[Stored data entries]

/-- A ROUTINE record leaves from within and an ALARM record joins the back. -/
theorem numberingLaw_displace {next : SeqNo} {held : List Held} (h : NumberingLaw next held) (r : Held)
    (room : held.length ≤ 384) (hr : r.seq = next) (alarm : r.record.cls = .alarm)
    (any : held.any Held.displaceable = true) :
    NumberingLaw (next + 1) (held.eraseP Held.displaceable ++ [r]) := by
  induction held with
  | nil => simp at any
  | cons a rest ih =>
    obtain ⟨h0, h1, h2, h3⟩ := h
    have hlen : (a :: rest).length ≤ 384 := room
    have hc : (a :: rest).countP (fun r => decide (r.record.cls = .alarm)) ≤ (a :: rest).length :=
      List.countP_le_length
    have ha : numbersSince (next + 1) a = numbersSince next a + 1 := numbersSince_succ (by omega)
    by_cases hd : Held.displaceable a = true
    · rw [List.eraseP_cons_of_pos hd]
      exact numberingLaw_enter h3 r (by simp at hlen; omega) hr
    · have hany : rest.any Held.displaceable = true := by simpa [hd] using any
      rw [List.eraseP_cons_of_neg hd]
      show NumberingLaw (next + 1) (a :: (rest.eraseP Held.displaceable ++ [r]))
      refine ⟨?_, by omega, ?_, ih h3 (by simp at hlen; omega) hany⟩
      · intro n hn
        rcases List.mem_append.mp hn with hn | hn
        · have := h0 n (List.mem_of_mem_eraseP hn)
          rw [numbersSince_succ (by omega)]
          omega
        · have hn : n = r := by simpa using hn
          subst hn
          have : numbersSince (next + 1) n = 1 := by
            unfold numbersSince
            rw [hr]
            bv_omega
          omega
      · have h4 : ∀ l : List Held, l.any Held.displaceable = true →
            (l.eraseP Held.displaceable).length + 1 = l.length ∧
            (l.eraseP Held.displaceable).countP (fun r => decide (r.record.cls = .alarm)) =
              l.countP (fun r => decide (r.record.cls = .alarm)) := by
          intro l hl
          induction l with
          | nil => simp at hl
          | cons b l ihl =>
            by_cases hb : Held.displaceable b = true
            · rw [List.eraseP_cons_of_pos hb]
              have : b.record.cls = .routine := by
                unfold Held.displaceable at hb
                simp_all
              simp [this]
            · rw [List.eraseP_cons_of_neg hb]
              have := ihl (by simpa [hb] using hl)
              simp only [List.length_cons, List.countP_cons]
              omega
        have := h4 rest hany
        simp only [List.length_cons, List.countP_cons, List.length_append, List.countP_append,
          List.length_nil, alarm, decide_true, if_true] at *
        omega

theorem orderLaw_enter {held : List Held} (h : held.Pairwise fun a b => b.delivered → a.delivered) (r : Held)
    (pending : r.delivered = false) : (held ++ [r]).Pairwise fun a b => b.delivered → a.delivered := by
  rw [List.pairwise_append]
  refine ⟨h, by simp, ?_⟩
  intro a _ b hb
  have : b = r := by simpa using hb
  simp [this, pending]

theorem Journal.full_eq_false {j : Journal} (h : j.full = false) : j.held.length < 384 := by
  have : ¬384 ≤ j.held.length := of_decide_eq_false h
  omega

/-- An entry keeps the laws of capacity, order and numbering, where there is room. -/
theorem Journal.Laws.enter {j : Journal} (h : j.Laws) (room : j.full = false) (r : Draft) : (j.enter r).Laws := by
  have := Journal.full_eq_false room
  refine ⟨?_, orderLaw_enter h.order _ rfl, numberingLaw_enter h.numbering _ (by omega) rfl, h.gap⟩
  simp only [Journal.CapacityLaw, Journal.heldCount, Journal.enter, List.length_append, List.length_cons,
    List.length_nil]
  omega

theorem Journal.Laws.enterGap {j : Journal} (h : j.Laws) (room : j.full = false) (now : Stamp) :
    (j.enterGap now).Laws := by
  have := h.enter room { cls := .alarm, stamp := now, body := .gap j.lost j.displaced }
  exact ⟨this.capacity, this.order, this.numbering, by simp [Journal.GapLaw, Journal.enterGap]⟩

theorem Journal.Laws.lose {j : Journal} (h : j.Laws) : j.lose.Laws := by
  refine ⟨h.capacity, h.order, h.numbering, ?_, countTo_le h.gap.2.1, h.gap.2.2⟩
  have : count16 j.lost ≠ 0 := countTo_ne_zero (by omega)
  simp [Journal.lose, this]

theorem Journal.Laws.arriveFull {j : Journal} (h : j.Laws) (r : Draft) : (j.arriveFull r).Laws := by
  unfold Journal.arriveFull
  split
  · exact h.lose
  · rename_i alarm
    split
    · rename_i any
      have hc := h.capacity
      unfold Journal.CapacityLaw Journal.heldCount at hc
      have hl : (j.held.eraseP Held.displaceable).length = j.held.length - 1 := by
        obtain ⟨a, ha, hd⟩ := List.any_eq_true.mp any
        exact List.length_eraseP_of_mem ha hd
      refine ⟨?_, ?_, ?_, ?_, h.gap.2.1, countTo_le h.gap.2.2⟩
      · simp only [Journal.CapacityLaw, Journal.heldCount, Journal.enter, List.length_append, List.length_cons,
          List.length_nil, hl]
        have : 0 < j.held.length := by
          cases hj : j.held with
          | nil => simp [hj] at any
          | cons => simp
        omega
      · exact orderLaw_enter (h.order.sublist List.eraseP_sublist) _ rfl
      · exact numberingLaw_displace h.numbering _ (by omega) rfl alarm any
      · have : count16 j.displaced ≠ 0 := countTo_ne_zero (by omega)
        simp [Journal.enter, this]
    · exact h.lose

theorem Journal.Laws.arrivePlain {j : Journal} (h : j.Laws) (r : Draft) : (j.arrivePlain r).Laws := by
  unfold Journal.arrivePlain
  split
  · exact h.arriveFull r
  · exact h.enter (Bool.eq_false_iff.mpr ‹_›) r

/-- An arrival keeps the laws of the journal (R16). -/
theorem Journal.Laws.arrive {j : Journal} (h : j.Laws) (now : Stamp) (r : Draft) : (j.arrive now r).Laws := by
  unfold Journal.arrive
  split
  · rename_i hg
    simp only [Bool.and_eq_true, Bool.not_eq_true'] at hg
    exact (h.enterGap hg.2 now).arrivePlain r
  · exact h.arrivePlain r

theorem Journal.Laws.arrivals {now : Stamp} {j k : Journal} (h : j.Laws) (g : Arrivals now j k) : k.Laws :=
  g.keeps (fun _ r h => h.arrive now r) h

theorem NumberingLaw.drop {next : SeqNo} {held : List Held} (h : NumberingLaw next held) (n : Nat) :
    NumberingLaw next (held.drop n) := by
  induction held generalizing n with
  | nil => simpa using h
  | cons a rest ih =>
    cases n with
    | zero => exact h
    | succ n => exact ih h.2.2.2 n

theorem Journal.Laws.drop {j : Journal} (h : j.Laws) (n : Nat) : ({ j with held := j.held.drop n } : Journal).Laws := by
  refine ⟨?_, h.order.drop, h.numbering.drop n, h.gap⟩
  have := h.capacity
  simp only [Journal.CapacityLaw, Journal.heldCount, List.length_drop] at *
  omega

/-- A removal by an ACK keeps the laws of the journal (R16). -/
theorem Journal.Laws.removeThrough {j : Journal} (h : j.Laws) (now : Stamp) (n : SeqNo) :
    (j.removeThrough now n).Laws := by
  unfold Journal.removeThrough
  dsimp only
  split
  · rename_i hg
    simp only [Bool.and_eq_true, Bool.not_eq_true'] at hg
    exact (h.drop _).enterGap hg.2 now
  · exact h.drop _

theorem Journal.Laws.clear {j : Journal} (_ : j.Laws) : j.clear.Laws :=
  ⟨by simp [Journal.CapacityLaw, Journal.heldCount, Journal.clear], by simp [Journal.OrderLaw, Journal.clear], trivial,
    by simp [Journal.GapLaw, Journal.clear]⟩

/-- Numbering looks at numbers and classes alone. -/
theorem NumberingLaw.map {next : SeqNo} {held : List Held} (h : NumberingLaw next held) (f : Held → Held)
    (seq : ∀ r, (f r).seq = r.seq) (record : ∀ r, (f r).record = r.record) : NumberingLaw next (held.map f) := by
  have age : ∀ r, numbersSince next (f r) = numbersSince next r := fun r => by simp [numbersSince, seq]
  induction held with
  | nil => trivial
  | cons a rest ih =>
    obtain ⟨h0, h1, h2, h3⟩ := h
    refine ⟨?_, by simpa [age] using h1, ?_, ih h3⟩
    · intro r hr
      obtain ⟨r', hr', rfl⟩ := List.mem_map.mp hr
      simpa [age] using h0 r' hr'
    · have : ∀ l : List Held, (l.map f).countP (fun r => decide (r.record.cls = .alarm)) =
          l.countP (fun r => decide (r.record.cls = .alarm)) := fun l => by
        rw [List.countP_map]; congr 1; funext r; simp [record]
      have h4 := this (a :: rest)
      simp only [List.map_cons] at h4
      rw [age, h4]
      simpa using h2

/-- A change of delivery states that keeps the run of DELIVERED records at the front keeps the laws. -/
theorem Journal.Laws.remark {j : Journal} (h : j.Laws) (f : Nat → Held → Held)
    (seq : ∀ n r, (f n r).seq = r.seq) (record : ∀ n r, (f n r).record = r.record)
    (order : ({ j with held := j.held.mapIdx f } : Journal).OrderLaw) :
    ({ j with held := j.held.mapIdx f } : Journal).Laws := by
  refine ⟨by simpa [Journal.CapacityLaw, Journal.heldCount] using h.capacity, order, ?_, h.gap⟩
  have : ∀ (l : List Held) (f : Nat → Held → Held), (∀ n r, (f n r).seq = r.seq) → (∀ n r, (f n r).record = r.record) →
      NumberingLaw j.next l → NumberingLaw j.next (l.mapIdx f) := by
    intro l
    induction l with
    | nil => intros; trivial
    | cons a rest ih =>
      intro f seq record h
      obtain ⟨h0, h1, h2, h3⟩ := h
      have age : ∀ n r, numbersSince j.next (f n r) = numbersSince j.next r := fun n r => by simp [numbersSince, seq]
      rw [List.mapIdx_cons]
      refine ⟨?_, by simpa [age] using h1, ?_, ih _ (fun n r => seq _ r) (fun n r => record _ r) h3⟩
      · intro r hr
        obtain ⟨i, hi, rfl⟩ := List.mem_mapIdx.mp hr
        simpa [age] using h0 _ (List.getElem_mem hi)
      · have hc : ∀ (l : List Held) (f : Nat → Held → Held), (∀ n r, (f n r).record = r.record) →
            (l.mapIdx f).countP (fun r => decide (r.record.cls = .alarm)) =
              l.countP (fun r => decide (r.record.cls = .alarm)) := by
          intro l
          induction l with
          | nil => intros; rfl
          | cons b l ihl =>
            intro f hf
            rw [List.mapIdx_cons, List.countP_cons, List.countP_cons, ihl _ (fun n r => hf _ r), hf]
        rw [age]
        simp only [List.length_cons, List.length_mapIdx, List.countP_cons, record, hc rest _ (fun n r => record _ r)] at *
        omega
  exact this _ f seq record h.numbering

◆ REQUIRED ACTION
This exercise requires the lines of the entries containing the string "pending".

◆ FINISHED EXERCISE
    (pending : r.delivered = false) : (held ++ [r]).Pairwise fun a b => b.delivered → a.delivered := by
  simp [this, pending]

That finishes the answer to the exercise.